Paranormalcy / Kierstan White

3 out of 5 stars
Evie’s always thought of herself as a normal teenager, even though she works for the International Paranormal Containment Agency, her ex-boyfriend is a faerie, she’s falling for a shape-shifter, and she’s the only person who can see through paranormals’ glamours.
But Evie’s about to realize that she may very well be at the center of a dark faerie prophecy promising destruction to all paranormal creatures.
So much for normal.

Young adult novels can be hit-or-miss for me. This one is kind of in the middle, because I quite enjoyed the story while being disappointed by the writing.

There are so many good elements—Evie herself has great potential, as a teenage agent for the International Paranormal Containment Agency. But she’s a teen, so she has teen concerns like forging an identity for herself, getting motivated to do school work, wondering if she’ll ever meet a boy, and trying to figure out what “normal” life is.

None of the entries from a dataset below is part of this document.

/-- A copy, fill or immediate write goes on from where it stands, as far as its pages allow. -/
def copyRun (q n : Nat) (s : State) : State :=
  match s.prog q n with
  | none => s
  | some p =>
    if p.phase = .ended ∨ p.phase = .waitingForPermit then s
    else
      let w := p.w
      let eng := (s.queue q).code
      let rd := readsSource (dOpcode w)
      let loc := !dRemote w
      let rows := xferRows w p.pos
      let (pieces, stop, s1) := pieceWalk eng rd loc
        (rows.length * (2 * (dLength w / 0x4000000) + 6) + 4) rows s
      let srcs := if rd then pieces.map fun x => (x.srcPa, x.n) else []
      let dsts := if loc then pieces.map fun x => (x.dstPa, x.n) else []
      let (datas, s2) := readPieces eng w pieces s1
      let bad := datas.any fun d => d.2.any Prod.snd
      let moved := (pieces.map (·.n)).sum
      let used := pieces.flatMap fun x => (if loc then pagesOf x.dstVa x.n else [])
        ++ (if rd then pagesOf x.srcVa x.n else [])
      let s3 := modProg q n (fun p => { p with
        phase := .running
        status := if bad ∧ p.status = stDone then stPoisoned else p.status
        pos := p.pos + moved, pages := (p.pages ++ used).eraseDups
        src := p.src ++ srcs, dst := p.dst ++ dsts }) s2
      let s4 := freeEarlier eng (dStreaming w) (.desc ⟨q, n⟩) srcs p.dst s3
      let s5 := datas.foldl (writePiece q n eng w (p.src ++ srcs)) s4
      match s5.prog q n with
      | none => s5
      | some p' =>
        if p'.phase = .ended then s5
        else match stop with
          | none => endProg q n p'.status (copyResult p') s5
          | some (.err st) => endProg q n st (copyResult p') s5
          | some (.absent vp big) => stopAtPage q n vp big s5
          | some _ => s5

/-- COPY, COPY_2D, FILL or WRITE_IMM starts (R232). -/
def startCopy (q op : Nat) (s : State) : State :=
  match startDesc q op s with
  | (some (n, true), s1) => finishQueue q (copyRun q n s1)
  | (_, s1) => s1

/-- COPY (R232). -/
def execCopy (q : QueueId) (s : State) : Host.Outcome State Fault Refusal := .next (clocked (startCopy q.val opCopy) s)

/-- COPY_2D (R232). -/
def execCopy2d (q : QueueId) (s : State) : Host.Outcome State Fault Refusal := .next (clocked (startCopy q.val opCopy2d) s)

/-- FILL (R232). -/
def execFill (q : QueueId) (s : State) : Host.Outcome State Fault Refusal := .next (clocked (startCopy q.val opFill) s)

/-- WRITE_IMM (R232). -/
def execWriteImm (q : QueueId) (s : State) : Host.Outcome State Fault Refusal := .next (clocked (startCopy q.val opWriteImm) s)

/-- Transfers that hold nothing back go on: those that met an invalidation. -/
def resumeBlocked (s : State) : State :=
  let ids := s.queues.flatMap fun e => if engKind e.2.code = .copy then
    (e.2.progs.filter fun p => p.phase == .running && dOpcode p.w != opInvalidate && dOpcode p.w != opNop).map fun p => (e.1, p.n)
    else []
  ids.foldl (fun s i => finishQueue i.1 (copyRun i.1 i.2 s)) s

/-! ## Serving fault records (09 R209-R211) -/

/-- Copies that wait on a page's record. -/
def pageWaiters (vpage : Nat) (s : State) : List DescId :=
  s.queues.flatMap fun e => (e.2.progs.filter fun p => p.phase == .waitingOnPage vpage
    && !(s.xlt.ninth.any fun x => x.1 == ⟨e.1, p.n⟩)).map fun p => ⟨e.1, p.n⟩

/-- Transfers holding without a record post their faults as their engines have room. -/
def postNinth : List (DescId × Nat × Bool) → State → State
  | [], s => s
  | (d, vp, big) :: rest, s =>
    if (recordWaiters (s.queue d.q).code s).length < 8 then
      postNinth rest (postFault (s.queue d.q).code vp big
        { s with xlt := { s.xlt with ninth := s.xlt.ninth.filter fun x => x.1 != d } })
    else postNinth rest s

def mbxFailed : BitVec 16 := 0x800A

/-- The outcome of a PAGE_MIGRATE that a record belongs to, for the end of its operation (18 R387). -/
def moveOutcome (mv : Option MoveReq) (st : BitVec 16) (result : List Byte) (s : State) : State :=
  match mv with
  | none => s
  | some v => { s with mgr := { s.mgr with ops := s.mgr.ops.map fun o =>
      if o.m = v.m ∧ o.slot = v.slot ∧ o.id = 0x0422 ∧ o.result.isNone then { o with result := some (st, result) } else o } }

/-- A record ends; a move that has no outcome yet has failed. -/
def dropRecord (vpage : Nat) (s : State) : State :=
  let mv := (s.xlt.records.find? (·.vpage == vpage)).bind (·.move)
  moveOutcome mv mbxFailed []
    { s with xlt := { s.xlt with records := s.xlt.records.filter (·.vpage != vpage) } }

/-- Step 6 of R209: the record ends and its transfers walk again. -/
def resumePage (vpage : Nat) (s : State) : State :=
  let ids := pageWaiters vpage s
  let s1 := dropRecord vpage s
  let s2 := ids.foldl (fun s d => modProg d.q d.n (fun p => { p with phase := .running }) s) s1
  let s3 := ids.foldl (fun s d => finishQueue d.q (copyRun d.q d.n s)) s2
  postNinth s3.xlt.ninth s3

/-- A migration fails (R210, R211): its transfers end with PERMISSION. -/
def failPage (vpage : Nat) (cause : Nat) (s : State) : State :=
  let ids := pageWaiters vpage s
  match s.xlt.records.find? (·.vpage == vpage) with
  | none => s
  | some r =>
    let s1 := dropRecord vpage s
    let s2 := ids.foldl (fun s d => match s.prog d.q d.n with
      | some p => finishQueue d.q (endProg d.q d.n stPermission (copyResult p) s)
      | none => s) s1
    let info := w64 (cause * 2 ^ 56 + 0xFF * 2 ^ 48 + vpage / 0x4000000 % 2 ^ 26)
    let s3 := postNotice ⟨3, r.big, vpage, 0, 0, r.waiters, r.engines⟩
      (raiseEv srcXlt 1 { s2 with xlt := { s2.xlt with errInfo := info } })
    postNinth s3.xlt.ninth s3

/-- Address and value of the leaf entry of a virtual page, read by the firmware; no entry is read while walks do
not run (R202). -/
def findLeaf (va : Nat) (s : State) : Option (Nat × W64 × Bool) × State :=
  let rd (a : Nat) (s : State) : (W64 × Bool) × State :=
    let r := poolRead codeNone a 8 false false s
    let m := markedNat r.1
    ((w64 m.1, m.2), r.2)
  let root := fieldOf s.xlt.root 11 41 * 2048
  if !s.xlt.en ∨ !tableInPool root 2048 then (none, s)
  else
    let (e0, s0) := rd (root + 8 * (va / 2 ^ 44 % 256)) s
    if e0.2 || !leafV e0.1 || malformed 0 e0.1 then (none, s0)
    else
      let a1 := leafAddr e0.1 + 8 * (va / 2 ^ 31 % 8192)
      let (e1, s1) := rd a1 s0
      if e1.2 || !leafV e1.1 || malformed 1 e1.1 then (none, s1)
      else if leafIs e1.1 then (some (a1, e1.1, true), s1)
      else
        let a2 := leafAddr e1.1 + 8 * (va / 2 ^ 26 % 32)
        let (e2, s2) := rd a2 s1
        if e2.2 || !leafV e2.1 || malformed 2 e2.1 then (none, s2) else (some (a2, e2.1, false), s2)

Evie’s best friend is a mermaid who runs the command centre at IPCA and they communicate through a translator of some kind. When Lisha, the mermaid, gets riled, her curses are translated by the machine as “bleep.” Resulting in Evie using “bleep” a lot in her everyday conversation. A neat way around the swearing dilemma in YA fiction.

The ability to see through glamours is Evie’s special talent and she actually “sees” and apprehends the young man who becomes her boyfriend during the course of the novel. Once again, fitting with the YA format, this relationship is very chaste and they get no further than hand-holding and kissing.

My major complaint is the lack of emotional depth to Evie. When people important to her IPCA life are killed, she seems to barely register these deaths, but instead concentrates on prom dresses and whether her boyfriend actually likes her. Although faeries are set up as the bad guys, they lack any real grit as villains.

For my money, if you like Paranormalcy, you should definitely try Lisa Shearin’s SPI Files, starting with The Grendel Affair. I found it funnier, more suspenseful, and definitely better written.